++++ TASK DATA
theorem disarmAtStep_keeps {s0 : State} {s : State} (hk : Keeps s0 s) : Keeps s0 (disarmAtStep s) := by
  unfold disarmAtStep
  extract_lets l0 l1 l2 l3 l4; clear_value l0 l2 l3
  have hl4 : Keeps s0 l4 := by
    unfold l4; exact Keeps.mk' hk rfl
  clear_value l4
  refine keeps_ite ?_ ?_
  · exact hl4
  · apply raiseEv_keeps; exact hl4

theorem stepTime_keeps {s0 : State} (d : Int) {s : State} (hk : Keeps s0 s) : Keeps s0 (stepTime d s) := by
  unfold stepTime
  extract_lets l0 l1 l2 l3 l4 l5 l6
  have hl0 : Keeps s0 l0 := by
    unfold l0; apply shiftStamps_keeps; exact hk
  clear_value l0 l1
  have hl2 : Keeps s0 l2 := by
    unfold l2; apply count_keeps; exact Keeps.mk' hl0 rfl
  clear_value l2 l3 l4
  have hl5 : Keeps s0 l5 := by
    unfold l5
    refine keeps_ite ?_ ?_
    · apply raiseEv_keeps; exact Keeps.mk' hl2 rfl
    · exact hl2
  clear_value l5
  have hl6 : Keeps s0 l6 := by
    unfold l6; apply disarmAtStep_keeps; exact hl5
  clear_value l6
  refine keeps_ite ?_ ?_
  · apply setTbState_keeps; exact hl6
  · exact hl6

theorem triggerPulse_keeps {s0 : State} (k : Fin 8) {s : State} (hk : Keeps s0 s) : Keeps s0 (triggerPulse k s) := by
  unfold triggerPulse
  split
  · exact hk
  · extract_lets l0 l1 l2 l3 l4 l5; clear_value l0
    have hl1 : Keeps s0 l1 := by
      unfold l1
      refine keeps_ite ?_ ?_
      · apply advanceToTime_keeps; exact hk
      · exact hk
    clear_value l1 l2 l3 l4
    have hl5 : Keeps s0 l5 := by
      unfold l5; exact Keeps.mk' hl1 rfl
    clear_value l5
    refine keeps_ite ?_ ?_
    · apply pulseRise_keeps; exact hl5
    · exact hl5

theorem tbLose_keeps {s0 : State} {s : State} (hk : Keeps s0 s) : Keeps s0 (tbLose s) := by
  unfold tbLose
  refine keeps_ite ?_ ?_
  · apply setTbState_keeps; exact hk
  · exact hk

theorem setRatio_keeps {s0 : State} (lin : Nat) (r : BitVec 48) {s : State} (hk : Keeps s0 s) : Keeps s0
    (setRatio lin r s) := by
  unfold setRatio
  exact Keeps.mk' hk rfl

theorem formRatio_keeps {s0 : State} {s : State} (hk : Keeps s0 s) : Keeps s0 (formRatio s) := by
  unfold formRatio
  extract_lets l0 l1 l2 l3; clear_value l0
  have hl1 : Keeps s0 l1 := by
    unfold l1
    refine keeps_ite ?_ ?_
    · apply count_keeps; exact hk
    · exact hk
  clear_value l1 l2
  have hl3 : Keeps s0 l3 := by
    unfold l3
    refine keeps_ite ?_ ?_
    · exact hl1
    · apply setRatio_keeps; exact hl1
  clear_value l3; apply makeVerdict_keeps; exact hl3

theorem timeAsymmetry_keeps {s0 : State} (port : BitVec 8) (a : BitVec 64) {s : State} (hk : Keeps s0 s)
    : Keeps s0 (timeAsymmetry port a s).2 := by
  unfold timeAsymmetry
  refine keeps_ite2 ?_ ?_
  · apply fails_keeps; exact hk
  · apply okWith_keeps; exact Keeps.mk' hk rfl

theorem triggerArm_keeps {s0 : State} (pin : BitVec 8) (pol : BitVec 8) (count : BitVec 16) (width : BitVec 32)
    (t : TInst) (period : BitVec 64) {s : State} (hk : Keeps s0 s) : Keeps s0
    (triggerArm pin pol count width t period s).2 := by
  unfold triggerArm
  extract_lets l0 l1 l2 l3; clear_value l0 l1 l2 l3
  refine keeps_ite2 ?_ ?_
  · apply fails_keeps; exact hk
  · refine keeps_ite2 ?_ ?_
    · apply fails_keeps; exact hk
    · apply okWith_keeps; exact Keeps.mk' hk rfl

theorem triggerDisarm_keeps {s0 : State} (pin : BitVec 8) {s : State} (hk : Keeps s0 s) : Keeps s0
    (triggerDisarm pin s).2 := by
  unfold triggerDisarm
  refine keeps_ite2 ?_ ?_
  · apply fails_keeps; exact hk
  · apply okWith_keeps; exact Keeps.mk' hk rfl

theorem timeStatus_keeps {s0 : State} {s : State} (hk : Keeps s0 s) : Keeps s0 (timeStatus s).2 := by
  unfold timeStatus
  extract_lets l0 l1 l2 l3; clear_value l0
  have hl1 : Keeps s0 l1.2 := by
    unfold l1; apply freeVal_keeps; exact hk
  clear_value l1
  have hl2 : Keeps s0 l2.2 := by
    unfold l2
    split
    · dsimp only
      exact hk
    · dsimp only
      exact hl1
  clear_value l2
  have hl3 : Keeps s0 l3 := by
    unfold l3; exact hl2
  clear_value l3; apply okWith_keeps; exact hl3

theorem stepNow_keeps {s0 : State} (d : Int) {s : State} (hk : Keeps s0 s) : Keeps s0 (stepNow d s) := by
  unfold stepNow
  extract_lets l0 l1 l2
  have hl0 : Keeps s0 l0 := by
    unfold l0; apply stepTime_keeps; exact hk
  clear_value l0 l1 l2; exact Keeps.mk' hl0 rfl

theorem applyAsymmetry_keeps {s0 : State} {s : State} (hk : Keeps s0 s) : Keeps s0 (applyAsymmetry s) := by
  unfold applyAsymmetry
  extract_lets l0 l1; clear_value l0 l1; exact Keeps.mk' hk rfl

theorem pulseEnd_keeps {s0 : State} (pin : PinOut) {s : State} (hk : Keeps s0 s) : Keeps s0 (pulseEnd pin s) := by
  unfold pulseEnd
  split
  · exact hk
  · extract_lets l0 l1 l2; clear_value l0
    have hl1 : Keeps s0 l1 := by
      unfold l1
      refine keeps_ite ?_ ?_
      · apply advanceToTime_keeps; exact hk
      · exact hk
    clear_value l1 l2; apply emit_keeps; exact Keeps.mk' hl1 rfl

theorem holdoverLimit_keeps {s0 : State} {s : State} (hk : Keeps s0 s) : Keeps s0 (holdoverLimit s) := by
  unfold holdoverLimit
  refine keeps_ite ?_ ?_
  · apply raiseEv_keeps; exact Keeps.mk' hk rfl
  · exact hk

theorem toWholeSecond_keeps {s0 : State} {s : State} (hk : Keeps s0 s) : Keeps s0 (toWholeSecond s) := by
  unfold toWholeSecond
  extract_lets l0; clear_value l0
  refine keeps_ite ?_ ?_
  · apply advanceToTime_keeps; exact hk
  · exact hk

theorem secondClose_keeps {s0 : State} {s : State} (hk : Keeps s0 s) : Keeps s0 (secondClose s) := by
  unfold secondClose
  refine keeps_ite ?_ ?_
  · exact hk
  · extract_lets l0 l1 l2 l3 l4 l5 l6 l7 l8 l9 l10 l11 l12 l13 l14 l15 l16 l17 l18
    have hl0 : Keeps s0 l0 := by
      unfold l0; apply toWholeSecond_keeps; exact hk
    have hl2 : Keeps s0 l2 := by
      unfold l2; exact Keeps.mk' hl0 rfl
    have hl9 : Keeps s0 l9 := by
      unfold l9
      refine keeps_ite ?_ ?_
      · exact Keeps.mk' hl2 rfl
      · apply discipline_keeps; exact Keeps.mk' hl2 rfl
    have hl10 : Keeps s0 l10 := by
      unfold l10
      refine keeps_ite ?_ ?_
      · apply setTbState_keeps; exact hl9
      · exact hl9
    have hl11 : Keeps s0 l11 := by
      unfold l11
      refine keeps_ite ?_ ?_
      · apply goUnfit_keeps; exact hl10
      · exact hl10
    have hl14 : Keeps s0 l14 := by
      unfold l14; apply applyAsymmetry_keeps; exact Keeps.mk' hl11 rfl
    have hl18 : Keeps s0 l18 := by
      unfold l18; exact Keeps.mk' hl14 rfl
    refine keeps_ite ?_ ?_
    · apply pulseRise_keeps; exact hl18
    · exact hl18

theorem timeConfig_keeps {s0 : State} (params : BitVec 512) {s : State} (hk : Keeps s0 s) : Keeps s0
    (timeConfig params s).2 := by
  unfold timeConfig
  refine keeps_ite2 ?_ ?_
  · apply fails_keeps; exact hk
  · refine keeps_ite2 ?_ ?_
    · apply fails_keeps; exact hk
    · apply accept_keeps
      · intro v0 v1; unfold id; exact v1
      · exact hk

theorem timeStep_keeps {s0 : State} (h : Hdr) (b : Stamp) (sixteenths' : BitVec 16) (ns : BitVec 32) (seconds
    : BitVec 48) {s : State} (hk : Keeps s0 s) : Keeps s0 (timeStep h b sixteenths' ns seconds s).2 := by
  unfold timeStep
  refine keeps_ite2 ?_ ?_
  · apply fails_keeps; exact hk
  · extract_lets l0 l1 l2 l3; clear_value l0 l1
    have hl3 : Keeps s0 l3 := by
      unfold l3; exact Keeps.mk' hk rfl
    clear_value l3
    refine keeps_ite2 ?_ ?_
    · apply fails_keeps; exact hk
    · refine keeps_ite2 ?_ ?_
      · apply acceptPair_keeps
        · intro v4 v5; apply stepNow_keeps; exact v5
        · exact hk
      · apply acceptPair_keeps
        · intro v6 v7; unfold id; exact v7
        · refine keeps_ite ?_ ?_
          · exact hk
          · exact hl3

theorem execTriggerPulse_keeps {s0 : State} (pin : Fin 8) {s t' : State} (hk : Keeps s0 s) (he
    : execTriggerPulse pin s = .next t') : Keeps s0 t' := by
  unfold execTriggerPulse at he
  cases he
  apply triggerPulse_keeps; exact hk

theorem execTimeAsymmetry_keeps {s0 : State} (h : Hdr) (port : BitVec 8) (a : BitVec 64) {s t' : State} (hk
    : Keeps s0 s) (he : execTimeAsymmetry h port a s = .next t') : Keeps s0 t' := by
  unfold execTimeAsymmetry at he
  cases he
  apply serve_keeps
  · intro v0 v1; apply timeAsymmetry_keeps; exact v1
  · exact hk

theorem execTriggerArm_keeps {s0 : State} (h : Hdr) (pin : BitVec 8) (pol : BitVec 8) (count : BitVec 16) (width
    : BitVec 32) (t : TInst) (period : BitVec 64) {s t' : State} (hk : Keeps s0 s) (he
    : execTriggerArm h pin pol count width t period s = .next t') : Keeps s0 t' := by
  unfold execTriggerArm at he
  cases he
  apply serve_keeps
  · intro v0 v1; apply triggerArm_keeps; exact v1
  · exact hk

theorem execTimeOutputPulseEnd_keeps {s0 : State} (pin : PinOut) {s t' : State} (hk : Keeps s0 s) (he
    : execTimeOutputPulseEnd pin s = .next t') : Keeps s0 t' := by
  unfold execTimeOutputPulseEnd at he
  cases he
  apply pulseEnd_keeps; exact hk

theorem execTimeStatus_keeps {s0 : State} (h : Hdr) {s t' : State} (hk : Keeps s0 s) (he
    : execTimeStatus h s = .next t') : Keeps s0 t' := by
  unfold execTimeStatus at he
  cases he
  apply serve_keeps
  · intro v0 v1; apply timeStatus_keeps; exact v1
  · exact hk

theorem execSecondClose_keeps {s0 : State} {s t' : State} (hk : Keeps s0 s) (he : execSecondClose s = .next t')
    : Keeps s0 t' := by
  unfold execSecondClose at he
  cases he
  apply secondClose_keeps; exact hk

theorem execTimeConfig_keeps {s0 : State} (h : Hdr) (params : BitVec 512) {s t' : State} (hk : Keeps s0 s) (he
    : execTimeConfig h params s = .next t') : Keeps s0 t' := by
  unfold execTimeConfig at he
  cases he
  apply serve_keeps
  · intro v0 v1; apply timeConfig_keeps; exact v1
  · exact hk

theorem execHoldoverLimit_keeps {s0 : State} {s t' : State} (hk : Keeps s0 s) (he
    : execHoldoverLimit s = .next t') : Keeps s0 t' := by
  unfold execHoldoverLimit at he
  cases he
  apply holdoverLimit_keeps; exact hk

theorem execTimeStep_keeps {s0 : State} (h : Hdr) (b : Stamp) (sixteenths' : BitVec 16) (ns : BitVec 32) (seconds
    : BitVec 48) {s t' : State} (hk : Keeps s0 s) (he : execTimeStep h b sixteenths' ns seconds s = .next t')
    : Keeps s0 t' := by
  unfold execTimeStep at he
  cases he
  apply serve_keeps
  · intro v0 v1; apply timeStep_keeps; exact v1
  · exact hk

theorem execTriggerDisarm_keeps {s0 : State} (h : Hdr) (pin : BitVec 8) {s t' : State} (hk : Keeps s0 s) (he
    : execTriggerDisarm h pin s = .next t') : Keeps s0 t' := by
  unfold execTriggerDisarm at he
  cases he
  apply serve_keeps
  · intro v0 v1; apply triggerDisarm_keeps; exact v1
  · exact hk

end Sys2Proof.Machine
end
++++++++
• [TASK OBJECTIVE]
What is needed is the number of lines above that include the string "formRatio", and nothing else.

• [ANSWER TO THE EXERCISE]
2